• DATA FOR THIS TASK
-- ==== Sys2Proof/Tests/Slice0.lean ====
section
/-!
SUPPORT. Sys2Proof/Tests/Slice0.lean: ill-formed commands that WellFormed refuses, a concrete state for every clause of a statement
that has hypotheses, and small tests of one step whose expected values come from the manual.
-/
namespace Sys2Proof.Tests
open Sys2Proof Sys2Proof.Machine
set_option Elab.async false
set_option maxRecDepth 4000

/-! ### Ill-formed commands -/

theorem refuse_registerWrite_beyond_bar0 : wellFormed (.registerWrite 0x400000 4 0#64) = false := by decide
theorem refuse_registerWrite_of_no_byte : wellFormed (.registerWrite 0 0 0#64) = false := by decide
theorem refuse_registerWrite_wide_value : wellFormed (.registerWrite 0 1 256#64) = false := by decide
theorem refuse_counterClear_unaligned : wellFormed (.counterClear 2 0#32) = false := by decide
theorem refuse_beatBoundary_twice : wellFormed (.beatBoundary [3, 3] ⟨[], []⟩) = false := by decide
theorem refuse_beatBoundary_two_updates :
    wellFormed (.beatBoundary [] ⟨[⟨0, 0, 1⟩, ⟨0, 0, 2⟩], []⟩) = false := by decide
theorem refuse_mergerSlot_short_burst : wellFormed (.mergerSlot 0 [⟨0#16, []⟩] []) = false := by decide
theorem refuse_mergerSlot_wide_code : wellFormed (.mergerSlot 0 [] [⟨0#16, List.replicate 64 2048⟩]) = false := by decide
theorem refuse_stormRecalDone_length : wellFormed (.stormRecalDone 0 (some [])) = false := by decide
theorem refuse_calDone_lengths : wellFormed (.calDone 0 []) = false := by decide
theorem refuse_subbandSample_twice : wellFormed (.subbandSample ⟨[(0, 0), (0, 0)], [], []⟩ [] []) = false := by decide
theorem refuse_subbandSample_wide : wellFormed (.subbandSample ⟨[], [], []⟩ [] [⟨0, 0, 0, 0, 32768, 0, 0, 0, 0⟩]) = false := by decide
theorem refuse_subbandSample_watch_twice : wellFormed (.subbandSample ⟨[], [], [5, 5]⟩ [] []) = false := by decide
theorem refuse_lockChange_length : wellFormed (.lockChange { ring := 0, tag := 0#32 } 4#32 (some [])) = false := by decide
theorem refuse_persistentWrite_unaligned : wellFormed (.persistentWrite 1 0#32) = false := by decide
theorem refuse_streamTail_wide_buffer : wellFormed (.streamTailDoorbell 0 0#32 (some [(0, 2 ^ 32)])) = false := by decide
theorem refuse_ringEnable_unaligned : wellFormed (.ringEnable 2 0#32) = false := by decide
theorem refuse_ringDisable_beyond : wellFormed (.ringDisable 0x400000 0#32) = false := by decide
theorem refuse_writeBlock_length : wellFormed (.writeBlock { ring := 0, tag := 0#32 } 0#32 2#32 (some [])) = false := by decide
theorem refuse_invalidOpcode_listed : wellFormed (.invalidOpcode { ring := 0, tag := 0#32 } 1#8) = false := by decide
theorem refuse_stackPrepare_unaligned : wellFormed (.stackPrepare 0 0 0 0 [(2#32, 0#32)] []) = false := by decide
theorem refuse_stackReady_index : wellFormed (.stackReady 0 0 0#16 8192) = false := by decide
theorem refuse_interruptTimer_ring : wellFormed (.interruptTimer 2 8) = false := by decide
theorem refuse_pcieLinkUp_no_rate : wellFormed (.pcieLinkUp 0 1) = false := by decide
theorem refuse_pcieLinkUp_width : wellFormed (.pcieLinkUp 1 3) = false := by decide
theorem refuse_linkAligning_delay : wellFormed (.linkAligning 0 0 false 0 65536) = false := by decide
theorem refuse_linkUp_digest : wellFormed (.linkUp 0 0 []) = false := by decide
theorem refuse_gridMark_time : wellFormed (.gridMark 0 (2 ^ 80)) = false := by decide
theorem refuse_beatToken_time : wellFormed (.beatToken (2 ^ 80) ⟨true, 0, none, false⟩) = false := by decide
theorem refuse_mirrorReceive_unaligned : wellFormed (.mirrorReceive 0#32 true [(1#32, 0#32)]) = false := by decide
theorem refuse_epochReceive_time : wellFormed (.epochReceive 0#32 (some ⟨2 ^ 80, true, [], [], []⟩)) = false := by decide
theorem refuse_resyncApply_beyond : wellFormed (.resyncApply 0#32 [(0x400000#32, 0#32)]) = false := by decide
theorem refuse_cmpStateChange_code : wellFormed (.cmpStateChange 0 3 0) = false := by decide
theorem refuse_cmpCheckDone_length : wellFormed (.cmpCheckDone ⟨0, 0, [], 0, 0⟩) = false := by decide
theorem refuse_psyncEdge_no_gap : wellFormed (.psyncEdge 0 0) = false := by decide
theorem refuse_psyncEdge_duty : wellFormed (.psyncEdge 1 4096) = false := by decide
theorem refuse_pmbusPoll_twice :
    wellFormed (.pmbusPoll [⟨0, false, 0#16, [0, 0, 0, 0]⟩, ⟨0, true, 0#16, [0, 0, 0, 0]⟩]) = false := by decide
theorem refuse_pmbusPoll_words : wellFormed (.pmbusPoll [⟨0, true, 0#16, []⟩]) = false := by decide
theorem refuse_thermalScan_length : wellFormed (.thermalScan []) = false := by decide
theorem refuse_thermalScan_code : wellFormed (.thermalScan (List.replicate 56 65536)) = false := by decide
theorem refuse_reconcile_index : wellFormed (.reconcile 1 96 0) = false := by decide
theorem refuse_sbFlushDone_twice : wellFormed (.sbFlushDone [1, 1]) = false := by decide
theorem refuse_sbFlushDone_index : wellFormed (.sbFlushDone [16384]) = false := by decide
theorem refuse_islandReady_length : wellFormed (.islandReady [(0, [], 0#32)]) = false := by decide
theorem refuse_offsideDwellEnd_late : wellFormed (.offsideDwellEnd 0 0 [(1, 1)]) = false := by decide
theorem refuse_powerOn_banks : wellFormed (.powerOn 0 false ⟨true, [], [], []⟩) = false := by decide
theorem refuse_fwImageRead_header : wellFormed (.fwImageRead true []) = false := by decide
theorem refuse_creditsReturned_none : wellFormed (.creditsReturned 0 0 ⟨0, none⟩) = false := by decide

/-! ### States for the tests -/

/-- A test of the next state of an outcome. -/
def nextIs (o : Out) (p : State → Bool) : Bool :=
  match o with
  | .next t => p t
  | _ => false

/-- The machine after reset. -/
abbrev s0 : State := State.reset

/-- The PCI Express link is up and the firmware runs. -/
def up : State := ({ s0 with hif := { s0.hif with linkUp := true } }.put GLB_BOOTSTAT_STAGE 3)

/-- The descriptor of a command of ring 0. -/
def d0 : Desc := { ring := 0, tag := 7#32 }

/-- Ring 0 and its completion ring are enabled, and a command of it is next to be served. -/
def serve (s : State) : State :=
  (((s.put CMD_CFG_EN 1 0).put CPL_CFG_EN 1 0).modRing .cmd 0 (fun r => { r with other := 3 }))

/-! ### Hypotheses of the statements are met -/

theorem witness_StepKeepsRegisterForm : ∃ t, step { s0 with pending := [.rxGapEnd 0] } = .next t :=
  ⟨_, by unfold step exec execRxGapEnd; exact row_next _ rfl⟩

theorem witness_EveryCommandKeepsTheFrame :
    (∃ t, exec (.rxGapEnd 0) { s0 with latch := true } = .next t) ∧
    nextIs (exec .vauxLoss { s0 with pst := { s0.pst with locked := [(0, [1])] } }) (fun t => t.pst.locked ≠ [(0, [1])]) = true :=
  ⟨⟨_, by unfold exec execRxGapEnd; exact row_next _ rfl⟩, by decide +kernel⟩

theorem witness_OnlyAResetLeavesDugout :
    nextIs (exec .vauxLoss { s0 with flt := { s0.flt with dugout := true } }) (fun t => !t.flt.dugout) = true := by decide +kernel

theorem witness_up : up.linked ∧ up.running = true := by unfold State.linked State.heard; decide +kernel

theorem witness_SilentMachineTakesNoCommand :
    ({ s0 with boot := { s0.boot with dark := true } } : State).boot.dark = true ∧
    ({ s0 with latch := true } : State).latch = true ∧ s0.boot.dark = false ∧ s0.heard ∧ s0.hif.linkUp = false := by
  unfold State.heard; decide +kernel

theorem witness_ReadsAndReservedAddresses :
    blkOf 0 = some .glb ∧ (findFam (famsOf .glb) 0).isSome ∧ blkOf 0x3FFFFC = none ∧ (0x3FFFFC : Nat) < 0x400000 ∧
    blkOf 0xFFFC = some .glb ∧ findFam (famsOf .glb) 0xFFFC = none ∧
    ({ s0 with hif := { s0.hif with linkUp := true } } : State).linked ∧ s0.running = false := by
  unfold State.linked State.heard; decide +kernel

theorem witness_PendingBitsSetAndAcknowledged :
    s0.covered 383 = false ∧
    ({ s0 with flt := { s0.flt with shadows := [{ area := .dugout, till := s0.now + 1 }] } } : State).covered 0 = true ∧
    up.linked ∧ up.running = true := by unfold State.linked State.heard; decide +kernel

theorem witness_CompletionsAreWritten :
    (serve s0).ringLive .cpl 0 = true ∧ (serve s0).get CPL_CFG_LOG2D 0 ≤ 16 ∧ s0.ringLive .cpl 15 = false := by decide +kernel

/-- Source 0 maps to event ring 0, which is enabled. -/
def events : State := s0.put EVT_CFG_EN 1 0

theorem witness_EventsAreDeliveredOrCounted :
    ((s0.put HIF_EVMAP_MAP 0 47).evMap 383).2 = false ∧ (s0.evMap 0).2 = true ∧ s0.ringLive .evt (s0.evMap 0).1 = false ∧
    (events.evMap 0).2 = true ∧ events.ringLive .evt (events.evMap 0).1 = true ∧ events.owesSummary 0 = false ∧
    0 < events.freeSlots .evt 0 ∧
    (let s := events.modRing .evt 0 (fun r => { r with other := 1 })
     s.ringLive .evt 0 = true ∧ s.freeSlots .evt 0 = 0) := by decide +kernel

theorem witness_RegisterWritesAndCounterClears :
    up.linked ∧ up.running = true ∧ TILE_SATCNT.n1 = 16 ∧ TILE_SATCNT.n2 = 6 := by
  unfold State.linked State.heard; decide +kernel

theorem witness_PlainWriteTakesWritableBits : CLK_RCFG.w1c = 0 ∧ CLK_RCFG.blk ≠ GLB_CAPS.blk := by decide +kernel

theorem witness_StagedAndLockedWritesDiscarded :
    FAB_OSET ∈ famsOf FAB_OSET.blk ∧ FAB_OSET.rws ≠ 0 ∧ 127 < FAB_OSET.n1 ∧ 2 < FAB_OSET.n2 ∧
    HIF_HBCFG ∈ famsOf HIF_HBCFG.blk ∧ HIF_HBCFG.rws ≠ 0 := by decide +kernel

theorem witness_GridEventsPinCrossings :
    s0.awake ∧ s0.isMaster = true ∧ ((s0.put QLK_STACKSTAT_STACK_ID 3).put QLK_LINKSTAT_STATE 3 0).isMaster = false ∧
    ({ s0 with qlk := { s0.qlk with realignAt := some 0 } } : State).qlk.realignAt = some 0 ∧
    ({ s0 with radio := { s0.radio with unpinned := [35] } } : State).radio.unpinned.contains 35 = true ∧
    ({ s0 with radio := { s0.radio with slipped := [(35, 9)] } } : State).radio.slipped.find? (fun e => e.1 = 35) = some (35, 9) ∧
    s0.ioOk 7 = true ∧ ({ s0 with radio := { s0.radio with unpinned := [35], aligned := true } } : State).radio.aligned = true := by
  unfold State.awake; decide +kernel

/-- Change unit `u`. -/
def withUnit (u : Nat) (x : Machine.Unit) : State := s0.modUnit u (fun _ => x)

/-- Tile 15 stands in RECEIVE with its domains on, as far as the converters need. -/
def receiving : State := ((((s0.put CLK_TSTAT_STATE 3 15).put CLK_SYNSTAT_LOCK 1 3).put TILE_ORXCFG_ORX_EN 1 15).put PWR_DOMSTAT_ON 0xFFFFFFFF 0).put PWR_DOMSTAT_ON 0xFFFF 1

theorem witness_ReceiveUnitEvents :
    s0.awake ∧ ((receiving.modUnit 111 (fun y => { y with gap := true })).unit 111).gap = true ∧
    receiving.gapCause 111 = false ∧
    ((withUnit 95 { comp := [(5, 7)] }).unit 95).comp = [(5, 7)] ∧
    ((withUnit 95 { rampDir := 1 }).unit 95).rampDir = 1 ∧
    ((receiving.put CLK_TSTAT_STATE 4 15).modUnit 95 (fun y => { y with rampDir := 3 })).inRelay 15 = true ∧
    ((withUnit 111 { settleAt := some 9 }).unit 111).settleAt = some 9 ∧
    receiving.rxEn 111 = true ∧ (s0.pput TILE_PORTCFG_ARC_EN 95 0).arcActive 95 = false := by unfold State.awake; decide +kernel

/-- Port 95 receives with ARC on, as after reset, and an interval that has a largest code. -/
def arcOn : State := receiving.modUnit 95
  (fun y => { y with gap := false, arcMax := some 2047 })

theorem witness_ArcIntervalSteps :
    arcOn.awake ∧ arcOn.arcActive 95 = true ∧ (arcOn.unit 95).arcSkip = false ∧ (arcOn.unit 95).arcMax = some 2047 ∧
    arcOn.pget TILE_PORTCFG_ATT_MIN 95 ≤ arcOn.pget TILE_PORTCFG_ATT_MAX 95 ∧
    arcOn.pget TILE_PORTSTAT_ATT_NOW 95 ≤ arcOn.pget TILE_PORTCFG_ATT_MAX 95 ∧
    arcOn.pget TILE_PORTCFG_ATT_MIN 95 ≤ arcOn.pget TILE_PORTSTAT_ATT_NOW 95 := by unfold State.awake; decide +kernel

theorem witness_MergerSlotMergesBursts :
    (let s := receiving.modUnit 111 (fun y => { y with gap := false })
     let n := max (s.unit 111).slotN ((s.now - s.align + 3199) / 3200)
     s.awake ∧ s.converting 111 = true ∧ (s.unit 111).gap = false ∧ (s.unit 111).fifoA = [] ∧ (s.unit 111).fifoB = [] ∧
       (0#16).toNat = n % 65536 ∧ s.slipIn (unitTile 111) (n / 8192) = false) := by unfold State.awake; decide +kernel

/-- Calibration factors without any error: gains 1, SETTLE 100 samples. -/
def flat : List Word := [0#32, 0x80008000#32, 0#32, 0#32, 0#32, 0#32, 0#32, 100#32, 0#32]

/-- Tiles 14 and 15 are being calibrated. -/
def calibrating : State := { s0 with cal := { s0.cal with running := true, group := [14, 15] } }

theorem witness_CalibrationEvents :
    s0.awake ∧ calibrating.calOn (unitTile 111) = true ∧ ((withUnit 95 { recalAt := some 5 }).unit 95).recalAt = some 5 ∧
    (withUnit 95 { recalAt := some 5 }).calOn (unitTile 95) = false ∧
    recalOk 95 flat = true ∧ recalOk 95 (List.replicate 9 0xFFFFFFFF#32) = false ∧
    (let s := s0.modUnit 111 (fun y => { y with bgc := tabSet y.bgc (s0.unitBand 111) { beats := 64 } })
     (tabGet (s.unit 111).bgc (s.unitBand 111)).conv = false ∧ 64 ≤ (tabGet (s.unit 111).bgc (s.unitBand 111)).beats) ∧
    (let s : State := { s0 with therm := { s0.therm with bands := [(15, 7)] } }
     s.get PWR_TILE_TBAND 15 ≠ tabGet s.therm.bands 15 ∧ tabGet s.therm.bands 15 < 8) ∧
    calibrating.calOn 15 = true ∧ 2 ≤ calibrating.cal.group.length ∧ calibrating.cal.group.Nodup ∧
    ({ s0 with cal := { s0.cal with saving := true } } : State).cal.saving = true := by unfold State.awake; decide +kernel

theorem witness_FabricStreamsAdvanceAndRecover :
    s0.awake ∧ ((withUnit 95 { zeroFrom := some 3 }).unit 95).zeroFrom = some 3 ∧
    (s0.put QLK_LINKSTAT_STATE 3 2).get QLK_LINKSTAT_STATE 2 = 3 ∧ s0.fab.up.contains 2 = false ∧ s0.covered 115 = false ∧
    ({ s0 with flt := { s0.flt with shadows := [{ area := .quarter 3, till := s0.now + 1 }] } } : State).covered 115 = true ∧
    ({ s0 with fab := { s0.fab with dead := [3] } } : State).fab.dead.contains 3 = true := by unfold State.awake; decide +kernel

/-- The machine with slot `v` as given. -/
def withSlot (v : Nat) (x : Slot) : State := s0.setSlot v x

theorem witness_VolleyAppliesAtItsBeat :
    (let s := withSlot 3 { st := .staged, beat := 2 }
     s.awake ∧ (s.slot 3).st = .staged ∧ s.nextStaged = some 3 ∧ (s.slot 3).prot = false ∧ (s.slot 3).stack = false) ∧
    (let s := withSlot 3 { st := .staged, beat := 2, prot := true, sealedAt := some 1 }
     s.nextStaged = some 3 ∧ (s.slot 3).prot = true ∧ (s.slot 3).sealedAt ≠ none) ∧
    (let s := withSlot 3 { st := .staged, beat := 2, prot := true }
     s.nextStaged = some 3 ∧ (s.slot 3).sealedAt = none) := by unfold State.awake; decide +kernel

* * *

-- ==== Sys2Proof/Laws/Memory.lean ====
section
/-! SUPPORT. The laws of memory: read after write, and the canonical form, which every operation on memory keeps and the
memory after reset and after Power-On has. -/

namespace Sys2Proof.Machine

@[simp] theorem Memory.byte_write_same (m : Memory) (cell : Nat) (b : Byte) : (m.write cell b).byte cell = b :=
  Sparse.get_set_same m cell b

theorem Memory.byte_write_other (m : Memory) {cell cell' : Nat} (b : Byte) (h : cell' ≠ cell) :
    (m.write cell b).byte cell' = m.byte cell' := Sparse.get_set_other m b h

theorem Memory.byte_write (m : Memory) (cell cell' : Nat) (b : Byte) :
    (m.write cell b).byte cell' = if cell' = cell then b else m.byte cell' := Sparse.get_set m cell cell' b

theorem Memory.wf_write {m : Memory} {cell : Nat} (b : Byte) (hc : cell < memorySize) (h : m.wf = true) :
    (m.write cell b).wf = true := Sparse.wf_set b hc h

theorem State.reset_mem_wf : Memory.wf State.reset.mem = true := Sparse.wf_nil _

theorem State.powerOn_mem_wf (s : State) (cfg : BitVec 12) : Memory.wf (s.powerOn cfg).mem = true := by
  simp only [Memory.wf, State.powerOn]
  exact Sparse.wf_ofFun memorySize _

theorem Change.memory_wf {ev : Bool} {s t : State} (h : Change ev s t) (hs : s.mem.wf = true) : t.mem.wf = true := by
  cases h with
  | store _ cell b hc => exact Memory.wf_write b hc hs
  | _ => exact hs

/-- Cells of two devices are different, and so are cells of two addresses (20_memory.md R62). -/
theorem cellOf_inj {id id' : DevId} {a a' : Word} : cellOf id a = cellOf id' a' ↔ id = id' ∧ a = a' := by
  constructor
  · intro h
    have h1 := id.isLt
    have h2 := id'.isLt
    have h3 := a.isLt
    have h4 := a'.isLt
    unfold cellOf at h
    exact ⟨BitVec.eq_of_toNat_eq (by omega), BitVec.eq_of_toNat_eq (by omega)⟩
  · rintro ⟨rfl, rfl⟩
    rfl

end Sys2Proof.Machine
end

• ASSIGNMENT
Whenever a line of the material above contains the string "flat", copy that line out.

• SOLUTION TO THIS PROBLEM
def flat : List Word := [0#32, 0x80008000#32, 0#32, 0#32, 0#32, 0#32, 0#32, 100#32, 0#32]
    recalOk 95 flat = true ∧ recalOk 95 (List.replicate 9 0xFFFFFFFF#32) = false ∧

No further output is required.